But consider what would happen if we then asked the DFG to profile its virtual calls in the same way that the Baseline JIT does. In that case, the DFG would be able to report that if constructor is inlined into an expression that says new Point(), then the call to this.initialize always calls Point.prototype.initialize. We call this polyvariant profiling and it’s one of the reasons why we retain the DFG JIT even though the FTL JIT is more powerful – the DFG JIT acts as a polyvariant profiler by running profiling after inlining. This means that the FTL JIT doesn’t just do more traditional compiler optimizations than the DFG. It also sees a richer profile of the JavaScript code, which allows it to do more devirtualization and inlining.

It’s worth noting that having two different compiler tiers, like DFG and FTL, is not strictly necessary for getting polyvariant profiling. For example, we could have eliminated the DFG compiler entirely and just had the FTL “tier up” to itself after gathering additional profiling. We could even have infinite recompilation with the same optimizing compiler, with any polymorphic idioms compiled with profiling instrumentation. As soon as that instrumentation observed opportunities for any additional optimizations, we could compile the code again. This could work, but it relies on polymorphic code always having profiling in case it might eventually be found to be monomorphic after all. Profiling can be very cheap – such as in the case of an inline cache – but there is no such thing as a free lunch. The next section shows the benefits of aggressively “locking in” all of the paths of a polymorphic access and allowing LLVM to treat it as ordinary code. This is why we prefer to use an approach where after some number of executions, a function will no longer have profiling for any of its code paths and we use a low-latency optimizing compiler (the DFG) as the “last chance” for profiling.

Figure 10. Execution time in milliseconds (lower is better) with and without polyvariant devirtualization on the Raytrace benchmark.

Figure 10 shows one of the benchmark speed-ups we get from polyvariant devirtualization. This benchmark uses the Prototype-style class system and does many calls to constructors that are trivially inlineable if we can devirtualize through the constructor helper. Polyvariant devirtualization is a 38% speed-up on this benchmark.

Polymorphic Inlining

The DFG has two strategies for optimizing heap accesses. Either the access is known to be completely monomorphic in which case the code for the access is inlined, or the access is turned into the same kind of inline cache that the Baseline JIT would have used. Inlined accesses are profitable because DFG IR can explicitly represent all of the steps needed for the access, such as the type checking, the loads of any intermediate pointers such as the butterfly (see Figure 8), any GC barriers, and finally the load or store. But if the access is believed to be polymorphic based on the available profiling, it’s better for the DFG to use an inline cache, for two reasons:

  • The access may have been thought to be polymorphic but may actually end up being monomorphic. An inline cache can be very fast if the access ends up being monomorphic, perhaps because of imprecise profiling. As the previous section noted, the DFG sometimes sees imprecise profiling because the Baseline JIT knows nothing of calling context.
  • The FTL wants to have additional profiling for polymorphic accesses in order to perform polyvariant devirtualization.
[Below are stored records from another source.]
theorem wit_TimeAndWindowsOverTheLinks :
    (rootward.d2d.toRoot = some 0 ∧ rootward.dpUp 0 = true ∧ rootward.hsafe = false)
    ∧ (let s := linkUp (defDp 0)
       s.d2d.toRoot ≠ some 0 ∧ s.hsafe = false ∧ s.dpUp 0 = true ∧ (s.dp 0).minRtt = none
         ∧ ((BitVec.ofNat 64 20 - BitVec.ofNat 64 0).toInt - (BitVec.ofNat 64 12 - BitVec.ofNat 64 10).toInt).toNat = 18
         ∧ (BitVec.ofNat 64 10 - BitVec.ofNat 64 0).toInt - (BitVec.ofNat 64 20 - BitVec.ofNat 64 12).toInt = 2 * 1
         ∧ (BitVec.ofNat 64 11 - BitVec.ofNat 64 0).toInt - (BitVec.ofNat 64 20 - BitVec.ofNat 64 12).toInt = 2 * 1 + 1)
    ∧ (let s := tripped 18
       ((s.dp 0).minRtt.any (fun m => if s.frame.running then decide (m + 8 < 18) else decide (m ≤ 18))) = true)
    ∧ (let s := tripped 9
       let t : State := { s with frame := { s.frame with running := true } }
       ((t.dp 0).minRtt.any (fun m => if t.frame.running then decide (m + 8 < 18) else decide (m ≤ 18))) = true
         ∧ t.frame.running = true)
    ∧ (State.reset.frame.running = false ∧ State.reset.d2d.root = false)
    ∧ ((asRoot State.reset).d2d.root = true
      ∧ (asRoot State.reset).time.master.toNat + 800000 ≤ (BitVec.ofNat 64 800000).toNat
      ∧ (BitVec.ofNat 64 799999).toNat < (asRoot State.reset).time.master.toNat + 800000)
    ∧ (let s := inWindow none (256 * 400000)
       s.winDue 0 = true ∧ (s.flag gTEMPER_CTRL 2 && s.dpUp 0 && !s.hsafe && decide (s.die < s.fld (dpReg 0 dSTAT) 8 4)
         && (s.dp 0).window.isNone && decide (1 < modCount (s.dpMods 0))) = true
         ∧ bitOf (BitVec.ofNat 4 (s.dpMods 0)) 3 = true)
    ∧ ((inWindow (some (winOf true false false false 1)) (256 * 400000)).winDue 0 = true
      ∧ (inWindow none 0).winDue 0 = false)
    ∧ (let s := inWindow (some (winOf true false false false 1)) 0
       (s.dp 0).window = some (winOf true false false false 1) ∧ s.time.master.toNat < 1
         ∧ s.winOver (winOf true false false false 1) = false)
    ∧ (let s := inWindow (some (winOf true true true true 0)) (2 ^ 16 * 400)
       (s.dp 0).window = some (winOf true true true true 0) ∧ s.winOver (winOf true true true true 0) = true)
    ∧ ((winOf true false false false 0).acked = false ∧ (winOf true false false false 0).tw ≤ (inWindow none 0).time.master.toNat)
    ∧ ((inWindow none 0).dp 0).window = none := by decide +kernel
/-! ### Start-up, flash, commits, test access -/

/-- Start-up with the given registers and progress. -/
def boots (l : List (Nat × Nat)) (f : BootSt → BootSt) : State :=
  let s := regsIn (allOn ++ l)
  { s with her := { s.her with rstLow := false, boot := f s.her.boot } }
/-- A header that passes Table 15.4, with the given SEQ. -/
def header (q : Nat) : BitVec 2048 :=
  BitVec.ofNat 2048 (0x4D49564B + 1 * 2 ^ 32 + 0x1612 * 2 ^ 48 + 3 * 2 ^ 64 + q * 2 ^ 96 + 448 * 2 ^ 128 + 1 * 2 ^ 160
    + 1 * 2 ^ 176)
/-- A fuse area of zeros but for its CRC. -/
def goodFuses : List Word32 := List.replicate 63 0 ++ [crcEnd (crcWords (List.replicate 63 0) 0xFFFFFFFF)]

/-- INIT, with some progress. -/
def inits (f : BootSt → BootSt) : State := boots [(gFAB_STATE, fabINIT)] f
def calibrates (f : BootSt → BootSt) : State := boots [(gFAB_STATE, fabCALIBRATING)] f
/-- Discovery is over and this die is alone. -/
def discovered (f : BootSt → BootSt) : State :=
  boots [(gFAB_STATE, fabCALIBRATING), (gDIE_COORD, 256), (gDIE_MAP, 1)] f

/-- A copy of a header alone, with a public key, and its trailer: the words of KEY_HASH and the signature were computed
outside Lean, from the standards. -/
def signedHeader : BitVec 2048 :=
  header 1 + BitVec.ofNat 2048 (0xf48349c123ae637f03bdaaa4befebaf0da9e2fbfc3b974ed52b805f806f5c25b88bb77a0508d020dc4766dc270594d33 * 2 ^ 768
    + 0xaabbd1ee76783d697baa92a6317eea6a871c856ff80887c6c83905cc1e228eda4adbc49d6826e95f126171cad76a210a * 2 ^ 1152)
def trailer : BitVec 768 :=
  BitVec.ofNat 768 (0xcb55d2b49f76cd4a287d033e11837e64dd0a816a44d69486a1a8b445863b4f2a9ac544881ac7e636b787bcc4f7b28405
    + 0xabbe925974d617b3fa79a952f267ff148966934134335226534d841992face0701154a6d014371b111cdac323edf6b7d * 2 ^ 384)
def keyHash : List Word32 :=
  [0xe306c6d1, 0xb380508a, 0xd6ef9960, 0x220e039a, 0xfeffdb30, 0x71754075,
   0x0bb8fea4, 0x6e86f84d, 0x9d4c9cf6, 0x9534594e, 0x69060071, 0x148b3b5c]

theorem test_copy_signature :
    copySigned signedHeader [] trailer = true ∧ keyMatches keyHash signedHeader = true := by decide +kernel
theorem test_copy_signature_bad :
    copySigned signedHeader [] (trailer + 1) = false ∧ keyMatches keyHash (header 1) = false := by decide +kernel

/-- A section of die 0 alone, with its body. -/
def dieSect (w : Word32) : ImgSect := { hdr := BitVec.ofNat 384 (8 + 4 * 2 ^ 32 + 1 * 2 ^ 64), body := [w] }

theorem wit_sections_read_again :
    sectChanged (dieSects [dieSect 5] 0) [dieSect 5] = none ∧ sectChanged (dieSects [dieSect 5] 0) [dieSect 4] = some 0
      ∧ sectChanged (dieSects [dieSect 5] 0) [] = some 0 := by decide +kernel

theorem wit_FusesAndCopiesAreRead :
    (let s := inits (fun b => { b with fuseReq := true, hcs := 101 })
     s.booting = true ∧ s.her.boot.fuseReq = true ∧ s.fuseLate = true)
    ∧ ((inits (fun b => { b with fuseReq := true, hcs := 100 })).fuseLate = false ∧ (up fabOPEN).booting = false
      ∧ (inits id).her.boot.fuseReq = false)
    ∧ (let s := inits (fun b => { b with fuses := goodFuses })
       s.booting = true ∧ s.her.boot.fuses.length = 64 ∧ s.her.boot.fuseOk = none
         ∧ s.her.boot.fuses.getD 63 0 = crcEnd (crcWords ((s.her.boot.fuses.take 63).map (fun w => w.toNat)) 0xFFFFFFFF))
    ∧ (let s := inits (fun b => { b with fuses := List.replicate 64 1 })
       s.her.boot.fuses.getD 63 0 ≠ crcEnd (crcWords ((s.her.boot.fuses.take 63).map (fun w => w.toNat)) 0xFFFFFFFF))
    ∧ (let s := inits (fun b => { b with fuseOk := some false })
       s.her.boot.fuseOk ≠ none ∧ s.her.boot.nvmUp = false ∧ s.fuse12 10 2 ≠ 3)
    ∧ (inits (fun b => { b with fuseOk := some true, fuses := List.replicate 64 0xC00 })).fuse12 10 2 = 3
    ∧ (let s := inits (fun b => { b with fuseOk := some true, nvmUp := true })
       s.booting = true ∧ s.her.boot.nvmUp = true ∧ s.her.boot.hdrs = none ∧ s.her.boot.degr = 0
         ∧ s.headerCause (some (header 7)) = 0 ∧ s.headerCause (some 0) = 1 ∧ s.headerCause none = 7
         ∧ s.causeOf 1 = 0 ∧ s.causeOf 2 = 0)
    ∧ (inits (fun b => { b with degr := 1, hdrs := some (0, 0) })).her.boot.degr ≠ 0
    ∧ (let s := calibrates (fun b => { b with copy := 2 })
       s.booting = true ∧ s.her.boot.copy = 2 ∧ s.her.boot.phase = 0 ∧ s.her.boot.degr = 0)
    ∧ (let s := calibrates (fun b => { b with copy := 1, phase := 2, fuseOk := some true, fuses := List.replicate 64 1 })
       s.her.boot.phase = 2 ∧ s.unprov = false ∧ s.her.boot.copy = 1
         ∧ keyMatches s.her.boot.fuses (s.headerOf 1) = false)
    ∧ (let s := calibrates (fun b => { b with copy := 1, phase := 2, fuseOk := some true, hdrs := some (signedHeader, 0)
                                              fuses := keyHash ++ List.replicate 52 1 })
       s.unprov = false ∧ keyMatches s.her.boot.fuses (s.headerOf 1) = true
         ∧ copySigned (s.headerOf 1) s.her.boot.sects trailer = true
         ∧ copySigned (s.headerOf 1) s.her.boot.sects 0 = false)
    ∧ (let s := calibrates (fun b => { b with copy := 1, phase := 1, fuseOk := some true, fuses := goodFuses })
       s.her.boot.phase = 1 ∧ s.unprov = true)
    ∧ (let s := discovered (fun b => { b with copy := 1, phase := 3, hdrs := some (header 1, 0) })
       s.booting = true ∧ s.her.boot.phase = 3 ∧ s.her.boot.copy = 1 ∧ s.her.boot.degr = 0 ∧ s.flag gDIE_COORD 8 = true
         ∧ dieSetVerdict (s.fld gDIE_MAP 0 16) (hdDieSet (s.headerOf 1)) (hdPartial (s.headerOf 1)) ≠ 2)
    ∧ (dieSetVerdict 3 1 true = 2 ∧ (calibrates id).flag gDIE_COORD 8 = false) := by decide +kernel

/-- A load and a store of Hearth's at the first SRAM word, with some bits of the word changed; and a fetch there. -/
def loads (bits : BitVec 88) : HAcc := { op := .load, addr := 0x40000, data := 0, mask := 0, bits := bits }
def stores : HAcc := { op := .store, addr := 0x40000, data := 5, mask := 0xFF, bits := 0 }
def fetches : HAcc := { loads 0 with op := .fetch }

theorem wit_StartUpEndsInAConfiguration :
    (let s := calibrates id
     s.booting = true ∧ s.fabState = fabCALIBRATING ∧ s.her.boot.calDone = false)
    ∧ ((calibrates (fun b => { b with calDone := true })).her.boot.calDone = true)
    ∧ (let s := calibrates (fun b => { b with copy := 1, phase := 4, calDone := true, dom := 56 })
       s.booting = true ∧ s.her.boot.phase = 4 ∧ s.her.boot.calDone = true ∧ s.her.boot.dom = 56 ∧ s.strobeEarly = false
         ∧ s.her.boot.degr = 0 ∧ s.frame.running = false
         ∧ imageF (s.her.boot.sects.filter (fun e => e.onDie s.die)) = 2016
         ∧ stampRings s.her.boot.sects s.die = [] ∧ s.fld (ringReg 111 rSTAMP_STAT) 0 1 = 0)
    ∧ (let s := inits (fun b => { b with degr := 15, dom := 56 })
       s.booting = true ∧ s.her.boot.degr ≠ 0 ∧ s.her.boot.dom = 56 ∧ s.frame.running = false)
    ∧ (let s := boots [(gFAB_STATE, fabCONFIGURED)] (fun b => { b with phase := 5 })
       s.fabState = fabCONFIGURED ∧ s.her.boot.phase = 5 ∧ s.flag gFAB_STATE 12 = false ∧ s.hsafe = false
         ∧ s.her.test.mode = false ∧ (hdHold (s.headerOf s.her.boot.copy) || s.flag gBOOT_STAT 19) = false)
    ∧ (let s := boots [(gFAB_STATE, fabCONFIGURED), (gBOOT_STAT, 2 ^ 19)] (fun b => { b with phase := 5 })
       (hdHold (s.headerOf s.her.boot.copy) || s.flag gBOOT_STAT 19) = true)
    ∧ (let s := ((up fabCONFIGURED).setFld (stopReg 0 sQS_STAT) 0 1 0).setPort 0 0 { defPort 0 with rstLvl := true }
       s.mayJoin 0 0 = true ∧ stopKind 0 = 4)
    ∧ ((boots [(gFAB_STATE, fabCONFIGURED + 4096)] id).flag gFAB_STATE 12 = true
      ∧ (boots [(gFAB_STATE, fabCONFIGURED + 4096)] id).hsafe = false ∧ (up fabOPEN).flag gFAB_STATE 12 = false)
    ∧ (let s := up fabOPEN
       s.her.rstLow = false ∧ s.her.test.mode = false ∧ s.fabState ≠ fabFAILED ∧ s.hsafe = false
         ∧ s.booting = false ∧ s.fabState ≠ fabCONFIGURED
         ∧ s.trapCause (loads 1) = none ∧ s.trapCause stores = none ∧ s.trapCause fetches = some 1
         ∧ s.trapCause (loads (1 + 2 ^ 8)) = some 5
         ∧ hmDecode (s.hmWord 32768 ^^^ (loads 1).bits) = .corrected 0 ∧ hmRom 32768 = false)
    ∧ ((calibrates id).trapCause (loads (1 + 2 ^ 8)) = some 5 ∧ (calibrates id).her.boot.trapped = false
      ∧ (calibrates (fun b => { b with trapped := true })).her.boot.trapped = true)
    ∧ (State.reset.her.rstLow = true ∧ (up fabFAILED).fabState = fabFAILED) := by decide +kernel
Polymorphic inline caches are a natural form of profiling – we lazily emit only the code that we know we need for the types we know we saw, and so enumerating over the set of seen types is as simple as looking at what cases the inline cache ended up emitting. If we inlined the polymorphic access, we would lose this information, and so polyvariant profiling would be more difficult.
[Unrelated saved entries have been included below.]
-- ==== Sys2Proof/Machine/Hold.lean ====
section
/-! DEFINITION. Bay records and the arrival list, kept in step: indicators, holds, releases, removals, lead-in
(Chapters 6 and 7). -/

namespace Sys2Proof.Machine

/-! ## Indicators (R108, R109) -/

/-- The indicator state of a bay (R108). -/
def indicatorOf (grave : Bool) (cls : BayClass) (st : BayState) : Indicator :=
  if grave then .dark
  else match st, cls with
    | .free, .general => .green
    | .free, .accessible => .blue
    | .held, _ => .flashing
    | .occupied, _ => .red
    | _, _ => .dark

/-- The colour sent for an indicator state: a flashing bay shows the present phase (R109). -/
def colourOf (flashOn : Bool) : Indicator → Colour
  | .dark => .dark
  | .green => .green
  | .blue => .blue
  | .red => .red
  | .flashing => if flashOn then .green else .dark

/-- The bay with its indicator state re-formed; a change sends the indicator command (R108, R109). -/
def Bay.reform (grave flashOn : Bool) (cls : BayClass) (b : Bay) : Bay :=
  let i := indicatorOf grave cls b.state
  { b with indicator := i, shown := if b.indicator = i then b.shown else colourOf flashOn i }

/-- A bay record changed, with its indicator re-formed. -/
def State.setBay (s : State) (i : Fin 48) (f : Bay → Bay) : State :=
  { s with scanner := { s.scanner with
      bays := s.scanner.bays.modify i fun b =>
        (f b).reform s.grave s.scanner.flashOn (s.settings.bays.get i).cls } }

/-- The state of a bay. -/
def State.bayState (s : State) (i : Fin 48) : BayState := (s.scanner.bays.get i).state

/-- A bay record changed; a change of a free count is presented to the guidance unit (R106). -/
def State.changeBay (s : State) (i : Fin 48) (f : Bay → Bay) : State :=
  let s1 := s.setBay i f
  if decide (s.bayState i = .free) = decide (s1.bayState i = .free) then s1 else s1.presentCounts

/-- A bay enters a state by confirmation, hold or release. -/
def Bay.enter (st : BayState) (b : Bay) : Bay := { b with state := st }

/-- Every bay's indicator re-formed on a change of zone state (R108). -/
def State.reformIndicators (s : State) : State :=
  { s with scanner := { s.scanner with
      bays := s.scanner.bays.mapIdx fun i b => b.reform s.grave s.scanner.flashOn (s.settings.bays.get i).cls } }

/-! ## Lead-in (R127) -/

/-- The lamp channel of an entry's source port (R127). -/
def sourceChannel (cfg : Settings) : Source → Option (Fin 8)
  | .port p => (cfg.ports.get p).lamp
  | .transit u =>
    match cfg.placeOfUnit u with
    | none => none
    | some n =>
      match (cfg.neighbours.get n).port with
      | none => none
      | some p => (cfg.ports.get p).lamp

/-- The entry names channel `k` as a lead-in channel (R127). -/
def Arrival.names (cfg : Settings) (k : Fin 8) (a : Arrival) : Bool :=
  match a.bay with
  | none => false
  | some b => decide (sourceChannel cfg a.source = some k) || decide ((cfg.bays.get b).lamp = some k)

/-- The lead-in demand of one channel re-formed; a change is presented to the lamps (R127, R146). -/
def State.reformLeadInOf (s : State) (k : Fin 8) : State :=
  let d := s.tracker.list.any (Arrival.names s.settings k)
  if s.tracker.leadIn.get k = d then s
  else { s with tracker := { s.tracker with leadIn := s.tracker.leadIn.set k d } }.presentLeadIn k d

/-- Every lead-in demand re-formed (R127). -/
def State.reformLeadIn (s : State) : State := (List.finRange 8).foldl State.reformLeadInOf s

/-! ## Hold rounds (R107, R120, R121) -/

/-- A FREE GENERAL bay. -/
def State.holdable (s : State) (b : Fin 48) : Bool :=
  decide (s.bayState b = .free) && decide ((s.settings.bays.get b).cls = .general)

/-- The better ranked of the bay found so far and a further bay. -/
def State.betterBay (s : State) (cur : Option (Fin 48)) (b : Fin 48) : Option (Fin 48) :=
  if s.holdable b then
    match cur with
    | none => some b
    | some a => if (s.settings.bays.get b).rank < (s.settings.bays.get a).rank then some b else some a
  else cur

/-- The FREE GENERAL bay with the lowest rank number (R120). -/
def State.chooseBay (s : State) : Option (Fin 48) := (List.finRange 48).foldl s.betterBay none

/-- The answer to a hold request. -/
structure Granted where
  state : State
  granted : Bool

/-- A hold request (R107). -/
def State.holdRequest (s : State) (b : Fin 48) : Granted :=
  if s.bayState b = .free then
    ⟨(s.changeBay b (Bay.enter .held)).countBay fun k => { k with holdsGranted := bump k.holdsGranted }, true⟩
  else ⟨s.countBay fun k => { k with holdsRefused := bump k.holdsRefused }, false⟩

/-- The oldest unheld entry takes a bay (R121). -/
def giveBay (b : Fin 48) : List Arrival → List Arrival
  | [] => []
  | a :: rest => if a.bay.isNone then { a with bay := some b } :: rest else a :: giveBay b rest

/-- An entry of the list is unheld. -/
def State.hasUnheld (s : State) : Bool := s.tracker.list.any fun a => a.bay.isNone

def State.setList (s : State) (l : List Arrival) : State := { s with tracker := { s.tracker with list := l } }

/-- One pass of a hold round, where one is to be taken (R120). -/
def State.holdPass (s : State) (b : Fin 48) : State :=
  let r := s.holdRequest b
  if r.granted then (r.state.setList (giveBay b r.state.tracker.list)).reformLeadIn else r.state

/-- Passes of a hold round, at most `n` of them (R120). A pass chooses its bay and asks for it in one, so a request
finds the bay FREE and HOLDS_REFUSED stays as it is (R107; log 35). -/
def holdPasses : Nat → State → State
  | 0, s => s
  | n + 1, s =>
    if s.grave || !s.hasUnheld then s
    else match s.chooseBay with
      | none => s
      | some b => holdPasses n (s.holdPass b)

/-- A hold round: a pass for each entry is enough, as every pass gives a bay (R120). -/
def State.holdRound (s : State) : State := holdPasses s.tracker.list.length s

/-! ## Releases and removals (R107, R121 to R125) -/

/-- A release request: a HELD bay becomes FREE and, as a freed bay, starts a hold round; any other is left (R107,
R123). -/
def State.release (s : State) (b : Fin 48) : State :=
  if s.bayState b = .held then (s.changeBay b (Bay.enter .free)).holdRound else s

/-- After an entry has left: its lead-in goes, and the bay it held is released (R121, R127). -/
def State.endHold (s : State) (a : Arrival) : State :=
  match a.bay with
  | none => s
  | some b => s.reformLeadIn.release b

/-- The oldest entry leaves the list, counted by `f`; with an empty list nothing happens (R122, R124, R125). -/
def State.removeOldest (s : State) (f : ArrivalCounters → ArrivalCounters) : State :=
  match s.tracker.list with
  | [] => s
  | a :: rest => ((s.setList rest).countArrival f).endHold a

/-- Room for a further entry: the oldest of a full list is evicted (R119, step 1). -/
def State.evict (s : State) : State :=
  if Config.arrivalPlaces ≤ s.tracker.list.length then
    s.removeOldest fun k => { k with evicted := bump k.evicted }
  else s

/-- An arrival is added (R119). -/
def State.addArrival (s : State) (src : Source) : State :=
  let s1 := s.evict
  let entry : Arrival := ⟨s1.now, src, s1.now + 1000 * s1.settings.lifetime, none⟩
  ((s1.setList (s1.tracker.list ++ [entry])).countArrival fun k => { k with added := bump k.added }).holdRound

/-- The oldest entry is passed on (R124). -/
def State.passOn (s : State) : State := s.removeOldest fun k => { k with passed := bump k.passed }

/-- An entry holds bay `b`. -/
def Arrival.holds (b : Fin 48) (a : Arrival) : Bool := decide (a.bay = some b)

/-- A parking, naming the bay confirmed OCCUPIED (R122). -/
def State.parking (s : State) (b : Fin 48) : State :=
  if s.tracker.list.any (Arrival.holds b) then
    ((s.setList (s.tracker.list.eraseP (Arrival.holds b))).countArrival fun k =>
      { k with matched := bump k.matched }).reformLeadIn
  else s.removeOldest fun k => { k with assumed := bump k.assumed }

/-- The entry that held a bay loses it to a detector fault and keeps its place; a hold round follows (R123). -/
def State.holdLost (s : State) (b : Fin 48) : State :=
  let list := s.tracker.list.map fun a => if a.holds b then { a with bay := none } else a
  (((s.setList list).countArrival fun k => { k with holdsLost := bump k.holdsLost }).reformLeadIn).holdRound

/-- Every entry leaves the list, and every HELD bay is released (R126). -/
def State.clearArrivals (s : State) : State :=
  let s1 := ((s.setList []).countArrival fun k => { k with cleared := bumpBy s.tracker.list.length k.cleared }).reformLeadIn
  (List.finRange 48).foldl State.release s1

/-- The arrival tracker takes a change of zone state (R126). -/
def State.arrivalsZoneChange (s : State) (wasGrave : Bool) : State :=
  if s.grave = wasGrave then s else if s.grave then s.clearArrivals else s.holdRound

end Sys2Proof.Machine
end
For these reasons, the DFG represents polymorphic operations – even ones where the number of incoming types is believed to be small and finite – as inline caches. But the FTL can inline the polymorphic operations just fine. In fact, doing so leads to some interesting optimization opportunities in LLVM.

We represent polymorphic heap accesses as single instructions in DFG IR. These instructions carry meta-data that summarizes all of the possible things that may happen if that instruction executes, but the actual control and data flow of the polymorphic operation is not revealed. This allows the DFG to cheaply perform “macro” optimizations on polymorphic heap accesses. For example, a polymorphic heap load is known to the DFG to be pure and so may be hoisted out of loops without any need to reason about its constituent control flow. But when we lower DFG IR to LLVM IR, we represent the polymorphic heap accesses as a switch over the predicted types and a basic block for each type. LLVM can then do optimizations on this switch. It can employ one of its many techniques for efficiently emitting code for switches. If we do multiple accesses on the same object in a row, LLVM’s control flow simplification can thread the control flow and eliminate redundant switches. More often, LLVM will find common code in the different switch cases. Consider an access like o.f where we know that o either has type T and “f” is at offset 24 or it has type U and “f” is at offset 32. We have seen LLVM be clever enough where it turns the access into something like:

o + 24 + ((o->type == U) < < 3)

In other words, what our compiler would have thought of as control flow, LLVM can convert to data flow, leading to faster and simpler code.

Figure 11. Execution time in milliseconds (lower is better) with and without polymorphic inlining on the Deltablue benchmark.

One of the benchmarks that benefited from our polymorphic inlining was Deltablue, shown in Figure 11. This program performs many heap accesses on objects with different structures. Revealing the nature of this polymorphism and the specific code paths for all of the different access modes on each field allows LLVM to perform additional optimizations, leading to a 18% speed-up.

Conclusion

Unifying the compiler infrastructures of WebKit and LLVM has been an extraordinary ride, and we are excited to finally enable the FTL in WebKit trunk as of r167958. In many ways, work on the FTL is just beginning – we still need to increase the set of JavaScript operations that the FTL can compile and we still have unexplored performance opportunities. In a future post I will show more details on the FTL’s implementation along with open opportunities for improvement. For now, feel free to try it out yourself in a WebKit nightly. And, as always, be sure to file bugs!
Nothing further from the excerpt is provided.